→ **What is required**: Up to and including the line that contains "result slack failing).jr", reproduce every line exactly, beginning with the first line below.

→ **Listed records**:
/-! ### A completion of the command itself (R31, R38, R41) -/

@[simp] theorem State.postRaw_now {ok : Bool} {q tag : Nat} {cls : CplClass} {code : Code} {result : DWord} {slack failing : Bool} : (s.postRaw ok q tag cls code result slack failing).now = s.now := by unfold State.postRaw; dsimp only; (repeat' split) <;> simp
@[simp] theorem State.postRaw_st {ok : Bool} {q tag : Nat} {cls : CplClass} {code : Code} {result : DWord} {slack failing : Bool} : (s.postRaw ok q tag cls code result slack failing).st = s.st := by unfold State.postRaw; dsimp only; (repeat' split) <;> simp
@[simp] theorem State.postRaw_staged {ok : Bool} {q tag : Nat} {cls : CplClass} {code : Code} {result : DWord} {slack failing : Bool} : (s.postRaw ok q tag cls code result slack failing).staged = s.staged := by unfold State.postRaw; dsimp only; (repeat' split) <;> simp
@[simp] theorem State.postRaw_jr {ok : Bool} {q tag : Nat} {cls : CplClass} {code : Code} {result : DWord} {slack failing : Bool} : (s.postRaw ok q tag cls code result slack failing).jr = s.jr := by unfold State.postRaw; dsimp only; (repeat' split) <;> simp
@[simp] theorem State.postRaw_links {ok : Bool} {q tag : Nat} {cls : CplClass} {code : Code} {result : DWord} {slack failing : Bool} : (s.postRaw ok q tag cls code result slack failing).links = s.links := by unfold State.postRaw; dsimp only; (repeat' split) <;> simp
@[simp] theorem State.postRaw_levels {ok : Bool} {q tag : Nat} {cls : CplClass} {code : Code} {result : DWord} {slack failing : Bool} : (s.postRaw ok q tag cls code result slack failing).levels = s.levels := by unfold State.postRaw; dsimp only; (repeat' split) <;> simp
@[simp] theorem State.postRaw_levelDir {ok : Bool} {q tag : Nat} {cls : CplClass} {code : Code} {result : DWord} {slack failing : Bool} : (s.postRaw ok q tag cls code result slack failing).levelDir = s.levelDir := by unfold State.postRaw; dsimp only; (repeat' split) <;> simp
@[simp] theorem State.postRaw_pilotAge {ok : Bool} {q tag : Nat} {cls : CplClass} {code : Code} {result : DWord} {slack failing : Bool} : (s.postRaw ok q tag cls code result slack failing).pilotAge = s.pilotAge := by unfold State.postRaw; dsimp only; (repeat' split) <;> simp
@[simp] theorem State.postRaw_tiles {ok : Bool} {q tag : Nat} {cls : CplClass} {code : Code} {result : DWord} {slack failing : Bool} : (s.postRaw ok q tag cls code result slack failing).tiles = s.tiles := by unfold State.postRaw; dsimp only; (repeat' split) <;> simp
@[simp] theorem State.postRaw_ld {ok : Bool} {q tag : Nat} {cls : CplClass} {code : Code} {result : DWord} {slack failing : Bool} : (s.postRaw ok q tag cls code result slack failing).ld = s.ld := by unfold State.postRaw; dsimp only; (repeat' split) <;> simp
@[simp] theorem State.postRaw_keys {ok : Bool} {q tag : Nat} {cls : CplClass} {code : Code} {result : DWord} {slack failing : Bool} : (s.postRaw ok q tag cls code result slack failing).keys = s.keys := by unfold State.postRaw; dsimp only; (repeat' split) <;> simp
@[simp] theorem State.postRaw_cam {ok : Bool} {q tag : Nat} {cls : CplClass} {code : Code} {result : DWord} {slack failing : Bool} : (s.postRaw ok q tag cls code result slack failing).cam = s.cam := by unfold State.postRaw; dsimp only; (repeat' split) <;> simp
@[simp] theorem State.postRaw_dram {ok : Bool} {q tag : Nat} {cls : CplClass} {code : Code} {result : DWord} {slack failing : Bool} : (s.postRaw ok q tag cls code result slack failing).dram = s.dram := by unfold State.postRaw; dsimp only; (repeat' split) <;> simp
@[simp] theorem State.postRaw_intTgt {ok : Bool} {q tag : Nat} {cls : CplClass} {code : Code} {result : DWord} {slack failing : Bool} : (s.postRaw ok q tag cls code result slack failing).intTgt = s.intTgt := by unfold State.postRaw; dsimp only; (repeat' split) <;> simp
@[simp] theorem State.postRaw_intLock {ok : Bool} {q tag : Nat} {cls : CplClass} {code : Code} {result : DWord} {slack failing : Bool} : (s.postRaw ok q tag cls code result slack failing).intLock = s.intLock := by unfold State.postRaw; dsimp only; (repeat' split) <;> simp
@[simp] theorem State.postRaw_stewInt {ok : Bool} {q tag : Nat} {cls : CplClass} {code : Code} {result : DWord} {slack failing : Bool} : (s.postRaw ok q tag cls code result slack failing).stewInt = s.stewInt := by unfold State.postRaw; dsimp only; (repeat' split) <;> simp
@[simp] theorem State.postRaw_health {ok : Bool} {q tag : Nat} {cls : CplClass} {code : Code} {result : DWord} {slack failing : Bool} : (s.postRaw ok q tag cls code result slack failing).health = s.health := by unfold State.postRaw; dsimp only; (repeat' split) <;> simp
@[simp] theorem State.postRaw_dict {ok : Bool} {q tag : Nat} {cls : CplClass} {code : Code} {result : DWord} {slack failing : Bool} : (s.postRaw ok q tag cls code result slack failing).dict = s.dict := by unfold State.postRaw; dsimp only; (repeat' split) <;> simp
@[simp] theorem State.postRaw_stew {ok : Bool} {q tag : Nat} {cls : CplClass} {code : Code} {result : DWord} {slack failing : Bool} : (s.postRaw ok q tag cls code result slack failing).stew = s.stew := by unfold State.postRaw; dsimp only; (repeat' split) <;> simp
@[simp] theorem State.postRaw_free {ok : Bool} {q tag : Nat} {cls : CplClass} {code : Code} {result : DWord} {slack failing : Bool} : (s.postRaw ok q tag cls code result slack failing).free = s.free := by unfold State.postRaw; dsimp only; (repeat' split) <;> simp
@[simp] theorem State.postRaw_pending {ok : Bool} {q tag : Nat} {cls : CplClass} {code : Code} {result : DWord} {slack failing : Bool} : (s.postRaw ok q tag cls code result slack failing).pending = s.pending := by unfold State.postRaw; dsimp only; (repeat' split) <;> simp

→ **Result of this exercise**:
/-! ### A completion of the command itself (R31, R38, R41) -/

@[simp] theorem State.postRaw_now {ok : Bool} {q tag : Nat} {cls : CplClass} {code : Code} {result : DWord} {slack failing : Bool} : (s.postRaw ok q tag cls code result slack failing).now = s.now := by unfold State.postRaw; dsimp only; (repeat' split) <;> simp
@[simp] theorem State.postRaw_st {ok : Bool} {q tag : Nat} {cls : CplClass} {code : Code} {result : DWord} {slack failing : Bool} : (s.postRaw ok q tag cls code result slack failing).st = s.st := by unfold State.postRaw; dsimp only; (repeat' split) <;> simp
@[simp] theorem State.postRaw_staged {ok : Bool} {q tag : Nat} {cls : CplClass} {code : Code} {result : DWord} {slack failing : Bool} : (s.postRaw ok q tag cls code result slack failing).staged = s.staged := by unfold State.postRaw; dsimp only; (repeat' split) <;> simp
@[simp] theorem State.postRaw_jr {ok : Bool} {q tag : Nat} {cls : CplClass} {code : Code} {result : DWord} {slack failing : Bool} : (s.postRaw ok q tag cls code result slack failing).jr = s.jr := by unfold State.postRaw; dsimp only; (repeat' split) <;> simp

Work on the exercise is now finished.